Work to complete —
Using the data below, return every line that holds the word "badField".

Items from a data source
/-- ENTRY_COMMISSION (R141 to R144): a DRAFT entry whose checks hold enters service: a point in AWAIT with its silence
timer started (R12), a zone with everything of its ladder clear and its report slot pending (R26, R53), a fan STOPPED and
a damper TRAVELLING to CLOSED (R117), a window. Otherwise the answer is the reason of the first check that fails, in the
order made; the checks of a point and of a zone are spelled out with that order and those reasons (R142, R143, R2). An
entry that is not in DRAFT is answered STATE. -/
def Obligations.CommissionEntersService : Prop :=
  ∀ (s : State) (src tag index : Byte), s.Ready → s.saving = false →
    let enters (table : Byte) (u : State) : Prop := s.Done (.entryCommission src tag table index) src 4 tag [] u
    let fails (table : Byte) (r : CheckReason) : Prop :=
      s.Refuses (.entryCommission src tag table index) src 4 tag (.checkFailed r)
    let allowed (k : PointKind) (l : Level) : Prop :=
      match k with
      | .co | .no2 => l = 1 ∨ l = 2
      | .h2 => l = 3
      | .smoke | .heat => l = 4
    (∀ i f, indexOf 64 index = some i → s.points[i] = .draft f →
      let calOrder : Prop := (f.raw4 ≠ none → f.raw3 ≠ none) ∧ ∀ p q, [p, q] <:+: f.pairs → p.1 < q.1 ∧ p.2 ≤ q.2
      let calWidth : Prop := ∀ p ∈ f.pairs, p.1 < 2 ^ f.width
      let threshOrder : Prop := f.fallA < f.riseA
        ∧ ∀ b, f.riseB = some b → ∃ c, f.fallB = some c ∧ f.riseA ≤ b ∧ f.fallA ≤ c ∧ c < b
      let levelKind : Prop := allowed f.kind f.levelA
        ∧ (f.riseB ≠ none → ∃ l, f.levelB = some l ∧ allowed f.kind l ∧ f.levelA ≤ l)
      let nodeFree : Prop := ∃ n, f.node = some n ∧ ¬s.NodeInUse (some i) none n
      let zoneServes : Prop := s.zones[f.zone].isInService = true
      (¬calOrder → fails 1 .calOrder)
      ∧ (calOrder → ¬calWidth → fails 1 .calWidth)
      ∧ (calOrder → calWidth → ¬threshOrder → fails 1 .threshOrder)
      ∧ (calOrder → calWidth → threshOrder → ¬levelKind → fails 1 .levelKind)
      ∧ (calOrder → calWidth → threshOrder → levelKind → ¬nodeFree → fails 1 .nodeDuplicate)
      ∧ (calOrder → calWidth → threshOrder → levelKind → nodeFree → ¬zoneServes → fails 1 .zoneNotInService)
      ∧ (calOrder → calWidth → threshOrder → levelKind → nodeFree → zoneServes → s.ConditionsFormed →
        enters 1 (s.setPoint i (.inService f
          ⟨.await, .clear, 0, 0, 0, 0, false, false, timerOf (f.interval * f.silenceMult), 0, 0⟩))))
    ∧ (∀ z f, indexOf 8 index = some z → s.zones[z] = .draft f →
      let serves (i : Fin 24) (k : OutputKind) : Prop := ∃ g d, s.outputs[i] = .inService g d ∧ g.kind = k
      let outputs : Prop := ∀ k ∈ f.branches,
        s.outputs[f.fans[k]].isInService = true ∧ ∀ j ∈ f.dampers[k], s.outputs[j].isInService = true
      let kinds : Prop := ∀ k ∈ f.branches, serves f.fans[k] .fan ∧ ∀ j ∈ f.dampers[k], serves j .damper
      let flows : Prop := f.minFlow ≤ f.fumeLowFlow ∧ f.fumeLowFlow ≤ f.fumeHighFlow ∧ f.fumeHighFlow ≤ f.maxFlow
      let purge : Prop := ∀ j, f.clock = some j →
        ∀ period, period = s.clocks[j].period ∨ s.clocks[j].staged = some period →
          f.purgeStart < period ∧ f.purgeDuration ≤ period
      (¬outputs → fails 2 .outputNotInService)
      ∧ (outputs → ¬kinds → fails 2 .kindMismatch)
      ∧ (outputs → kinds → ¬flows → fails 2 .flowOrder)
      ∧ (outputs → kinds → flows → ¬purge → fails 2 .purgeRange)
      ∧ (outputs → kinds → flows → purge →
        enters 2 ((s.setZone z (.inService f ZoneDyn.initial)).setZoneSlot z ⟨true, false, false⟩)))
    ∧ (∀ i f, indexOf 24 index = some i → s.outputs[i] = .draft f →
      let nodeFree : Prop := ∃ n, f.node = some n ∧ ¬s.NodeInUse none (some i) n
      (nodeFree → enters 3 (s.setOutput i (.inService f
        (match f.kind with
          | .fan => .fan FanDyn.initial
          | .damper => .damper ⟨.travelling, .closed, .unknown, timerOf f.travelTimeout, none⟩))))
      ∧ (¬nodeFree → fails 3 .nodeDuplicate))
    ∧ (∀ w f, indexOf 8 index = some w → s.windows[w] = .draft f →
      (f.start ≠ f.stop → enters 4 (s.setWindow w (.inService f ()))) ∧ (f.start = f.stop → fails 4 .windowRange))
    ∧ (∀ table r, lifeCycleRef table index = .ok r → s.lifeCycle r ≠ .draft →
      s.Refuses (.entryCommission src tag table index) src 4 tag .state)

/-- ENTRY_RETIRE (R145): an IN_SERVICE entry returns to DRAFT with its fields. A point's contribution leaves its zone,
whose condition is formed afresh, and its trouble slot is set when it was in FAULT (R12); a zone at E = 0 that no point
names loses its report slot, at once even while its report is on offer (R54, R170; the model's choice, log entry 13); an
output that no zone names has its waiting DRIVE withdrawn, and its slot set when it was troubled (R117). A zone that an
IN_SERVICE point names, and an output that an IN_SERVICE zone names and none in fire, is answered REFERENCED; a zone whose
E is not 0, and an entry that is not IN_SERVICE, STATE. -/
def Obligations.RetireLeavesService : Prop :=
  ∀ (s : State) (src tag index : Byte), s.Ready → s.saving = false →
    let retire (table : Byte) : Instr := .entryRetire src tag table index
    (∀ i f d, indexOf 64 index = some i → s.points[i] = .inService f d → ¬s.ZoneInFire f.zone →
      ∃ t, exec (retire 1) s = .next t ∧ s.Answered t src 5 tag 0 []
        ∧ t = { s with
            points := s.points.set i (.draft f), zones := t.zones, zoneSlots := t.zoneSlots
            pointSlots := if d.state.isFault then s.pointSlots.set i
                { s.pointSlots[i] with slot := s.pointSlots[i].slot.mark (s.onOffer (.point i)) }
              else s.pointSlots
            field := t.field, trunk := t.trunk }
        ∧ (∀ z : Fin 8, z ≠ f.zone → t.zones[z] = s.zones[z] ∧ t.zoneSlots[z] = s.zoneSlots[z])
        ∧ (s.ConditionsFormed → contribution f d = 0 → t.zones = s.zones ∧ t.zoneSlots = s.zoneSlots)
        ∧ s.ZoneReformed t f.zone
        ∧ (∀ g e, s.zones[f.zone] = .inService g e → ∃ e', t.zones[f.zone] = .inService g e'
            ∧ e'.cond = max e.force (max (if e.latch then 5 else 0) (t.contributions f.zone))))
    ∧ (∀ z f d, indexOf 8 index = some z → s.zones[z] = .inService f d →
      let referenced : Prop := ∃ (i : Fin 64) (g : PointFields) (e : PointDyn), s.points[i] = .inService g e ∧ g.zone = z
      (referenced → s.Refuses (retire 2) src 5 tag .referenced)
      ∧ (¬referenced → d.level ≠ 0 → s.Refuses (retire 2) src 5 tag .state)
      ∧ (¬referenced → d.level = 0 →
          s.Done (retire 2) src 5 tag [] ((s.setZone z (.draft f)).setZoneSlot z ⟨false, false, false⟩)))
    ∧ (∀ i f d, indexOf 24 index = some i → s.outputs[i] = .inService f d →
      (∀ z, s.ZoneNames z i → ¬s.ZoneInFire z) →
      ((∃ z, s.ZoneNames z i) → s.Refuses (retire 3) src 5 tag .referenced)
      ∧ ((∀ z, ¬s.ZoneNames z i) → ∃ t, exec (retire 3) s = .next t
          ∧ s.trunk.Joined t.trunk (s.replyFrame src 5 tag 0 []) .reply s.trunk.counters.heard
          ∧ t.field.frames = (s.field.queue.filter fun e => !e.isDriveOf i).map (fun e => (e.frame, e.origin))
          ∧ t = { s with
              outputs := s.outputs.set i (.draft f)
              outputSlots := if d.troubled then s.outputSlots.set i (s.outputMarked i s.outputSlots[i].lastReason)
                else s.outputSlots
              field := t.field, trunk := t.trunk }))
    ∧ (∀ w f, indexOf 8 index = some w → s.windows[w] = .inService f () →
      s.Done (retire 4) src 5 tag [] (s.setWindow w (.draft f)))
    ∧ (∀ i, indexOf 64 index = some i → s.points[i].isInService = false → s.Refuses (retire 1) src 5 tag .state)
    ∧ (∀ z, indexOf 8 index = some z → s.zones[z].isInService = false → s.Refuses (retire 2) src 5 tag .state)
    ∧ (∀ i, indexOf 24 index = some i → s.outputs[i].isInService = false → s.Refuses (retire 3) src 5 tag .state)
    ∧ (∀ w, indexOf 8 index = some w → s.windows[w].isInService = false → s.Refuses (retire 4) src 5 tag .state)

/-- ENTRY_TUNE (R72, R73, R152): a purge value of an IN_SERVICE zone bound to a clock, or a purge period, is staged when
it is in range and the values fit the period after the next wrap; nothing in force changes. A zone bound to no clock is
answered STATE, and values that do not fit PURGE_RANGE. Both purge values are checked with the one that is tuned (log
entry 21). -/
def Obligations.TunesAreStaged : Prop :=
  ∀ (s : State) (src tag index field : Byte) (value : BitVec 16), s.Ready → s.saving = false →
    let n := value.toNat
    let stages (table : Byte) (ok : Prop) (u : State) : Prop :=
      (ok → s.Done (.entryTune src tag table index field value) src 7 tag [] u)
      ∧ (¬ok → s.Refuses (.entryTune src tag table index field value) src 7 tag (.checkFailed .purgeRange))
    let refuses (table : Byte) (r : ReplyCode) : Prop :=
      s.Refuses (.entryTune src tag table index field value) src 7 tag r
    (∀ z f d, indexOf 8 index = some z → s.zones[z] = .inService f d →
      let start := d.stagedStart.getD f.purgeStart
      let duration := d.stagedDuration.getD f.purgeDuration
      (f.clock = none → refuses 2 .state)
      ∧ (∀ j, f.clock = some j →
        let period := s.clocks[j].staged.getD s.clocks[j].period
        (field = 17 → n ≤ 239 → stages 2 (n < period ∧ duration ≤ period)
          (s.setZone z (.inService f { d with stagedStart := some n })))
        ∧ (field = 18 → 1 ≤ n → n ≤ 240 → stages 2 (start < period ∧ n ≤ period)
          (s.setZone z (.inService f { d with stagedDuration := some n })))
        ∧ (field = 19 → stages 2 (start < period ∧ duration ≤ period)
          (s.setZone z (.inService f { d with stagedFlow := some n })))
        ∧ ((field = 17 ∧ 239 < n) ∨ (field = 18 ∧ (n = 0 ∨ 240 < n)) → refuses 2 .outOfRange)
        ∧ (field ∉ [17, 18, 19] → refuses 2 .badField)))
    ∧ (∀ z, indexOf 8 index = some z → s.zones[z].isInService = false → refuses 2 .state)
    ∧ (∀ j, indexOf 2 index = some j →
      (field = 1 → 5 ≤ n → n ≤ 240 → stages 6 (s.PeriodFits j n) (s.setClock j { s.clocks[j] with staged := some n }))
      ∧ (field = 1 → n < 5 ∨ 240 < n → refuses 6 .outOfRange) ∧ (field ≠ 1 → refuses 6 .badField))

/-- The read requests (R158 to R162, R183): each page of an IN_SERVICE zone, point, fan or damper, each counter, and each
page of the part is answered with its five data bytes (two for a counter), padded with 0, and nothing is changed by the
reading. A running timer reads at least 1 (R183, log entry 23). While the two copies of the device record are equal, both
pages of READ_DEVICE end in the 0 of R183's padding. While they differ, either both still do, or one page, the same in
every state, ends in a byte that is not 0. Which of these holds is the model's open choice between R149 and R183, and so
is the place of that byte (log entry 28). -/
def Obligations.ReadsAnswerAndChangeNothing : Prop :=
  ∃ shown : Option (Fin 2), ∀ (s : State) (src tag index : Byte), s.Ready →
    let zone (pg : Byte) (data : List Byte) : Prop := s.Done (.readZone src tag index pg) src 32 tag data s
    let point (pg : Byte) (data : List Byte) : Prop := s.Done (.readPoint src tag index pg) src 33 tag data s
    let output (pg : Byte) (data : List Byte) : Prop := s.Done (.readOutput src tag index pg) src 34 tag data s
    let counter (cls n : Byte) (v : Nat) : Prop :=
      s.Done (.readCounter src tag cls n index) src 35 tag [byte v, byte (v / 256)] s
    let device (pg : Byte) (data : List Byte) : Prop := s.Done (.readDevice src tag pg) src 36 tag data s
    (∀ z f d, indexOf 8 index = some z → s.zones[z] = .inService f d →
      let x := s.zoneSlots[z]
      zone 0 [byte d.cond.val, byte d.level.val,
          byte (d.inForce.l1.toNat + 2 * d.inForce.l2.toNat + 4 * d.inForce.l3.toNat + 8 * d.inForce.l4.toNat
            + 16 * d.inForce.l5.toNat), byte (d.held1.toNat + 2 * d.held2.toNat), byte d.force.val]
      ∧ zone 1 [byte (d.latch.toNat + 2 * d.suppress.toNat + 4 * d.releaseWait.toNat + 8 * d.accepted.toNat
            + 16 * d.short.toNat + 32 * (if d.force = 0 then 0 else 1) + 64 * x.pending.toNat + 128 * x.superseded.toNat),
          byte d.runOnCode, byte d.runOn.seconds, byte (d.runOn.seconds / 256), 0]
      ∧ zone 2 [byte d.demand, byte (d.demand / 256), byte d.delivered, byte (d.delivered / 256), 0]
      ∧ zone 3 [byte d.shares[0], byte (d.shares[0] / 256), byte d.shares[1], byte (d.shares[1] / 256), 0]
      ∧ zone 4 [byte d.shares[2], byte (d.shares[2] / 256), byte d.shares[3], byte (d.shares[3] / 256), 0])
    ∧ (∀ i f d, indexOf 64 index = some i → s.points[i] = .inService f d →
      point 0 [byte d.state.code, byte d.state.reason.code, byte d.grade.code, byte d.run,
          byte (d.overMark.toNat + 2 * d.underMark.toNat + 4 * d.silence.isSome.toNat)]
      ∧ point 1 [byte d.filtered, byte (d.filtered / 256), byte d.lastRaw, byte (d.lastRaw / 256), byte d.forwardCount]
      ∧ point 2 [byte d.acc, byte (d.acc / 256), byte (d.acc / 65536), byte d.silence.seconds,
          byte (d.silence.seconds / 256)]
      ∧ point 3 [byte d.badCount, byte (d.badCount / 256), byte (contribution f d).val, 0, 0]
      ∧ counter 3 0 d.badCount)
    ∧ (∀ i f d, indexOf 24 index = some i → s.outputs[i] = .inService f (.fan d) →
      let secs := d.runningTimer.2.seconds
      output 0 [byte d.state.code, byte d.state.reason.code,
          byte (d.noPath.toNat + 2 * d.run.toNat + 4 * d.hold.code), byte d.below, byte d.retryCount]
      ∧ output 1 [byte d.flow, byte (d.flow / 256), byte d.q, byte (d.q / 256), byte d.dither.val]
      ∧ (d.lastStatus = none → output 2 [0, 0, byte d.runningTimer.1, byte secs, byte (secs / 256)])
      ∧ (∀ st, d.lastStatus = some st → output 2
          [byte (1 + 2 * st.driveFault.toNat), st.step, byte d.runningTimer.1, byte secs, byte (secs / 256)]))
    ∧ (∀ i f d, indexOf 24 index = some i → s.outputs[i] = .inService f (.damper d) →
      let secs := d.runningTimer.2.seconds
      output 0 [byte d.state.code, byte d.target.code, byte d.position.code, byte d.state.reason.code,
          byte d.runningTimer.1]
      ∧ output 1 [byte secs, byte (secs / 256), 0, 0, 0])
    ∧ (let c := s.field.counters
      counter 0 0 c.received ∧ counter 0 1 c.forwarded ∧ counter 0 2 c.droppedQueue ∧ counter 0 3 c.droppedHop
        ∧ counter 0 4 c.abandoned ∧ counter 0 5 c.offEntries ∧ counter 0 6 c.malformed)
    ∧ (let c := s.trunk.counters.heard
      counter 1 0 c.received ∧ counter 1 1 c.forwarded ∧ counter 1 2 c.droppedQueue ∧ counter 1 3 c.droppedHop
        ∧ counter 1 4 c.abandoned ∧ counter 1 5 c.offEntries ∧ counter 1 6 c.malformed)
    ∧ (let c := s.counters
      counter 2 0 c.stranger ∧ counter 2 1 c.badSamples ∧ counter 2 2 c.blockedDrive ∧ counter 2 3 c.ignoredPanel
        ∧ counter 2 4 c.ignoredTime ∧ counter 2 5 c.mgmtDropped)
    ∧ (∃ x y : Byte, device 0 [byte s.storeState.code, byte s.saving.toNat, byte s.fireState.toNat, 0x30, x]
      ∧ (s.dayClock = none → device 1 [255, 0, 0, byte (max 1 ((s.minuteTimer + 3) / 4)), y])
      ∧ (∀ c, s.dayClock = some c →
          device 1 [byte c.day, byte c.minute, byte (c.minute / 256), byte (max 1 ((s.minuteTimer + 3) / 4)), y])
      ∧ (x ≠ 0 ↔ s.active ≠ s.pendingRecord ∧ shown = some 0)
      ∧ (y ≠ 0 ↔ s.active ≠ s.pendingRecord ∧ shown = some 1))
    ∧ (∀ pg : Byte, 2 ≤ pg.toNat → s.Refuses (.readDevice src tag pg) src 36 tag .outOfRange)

Answer to the problem —
        ∧ (field ∉ [17, 18, 19] → refuses 2 .badField)))
      ∧ (field = 1 → n < 5 ∨ 240 < n → refuses 6 .outOfRange) ∧ (field ≠ 1 → refuses 6 .badField))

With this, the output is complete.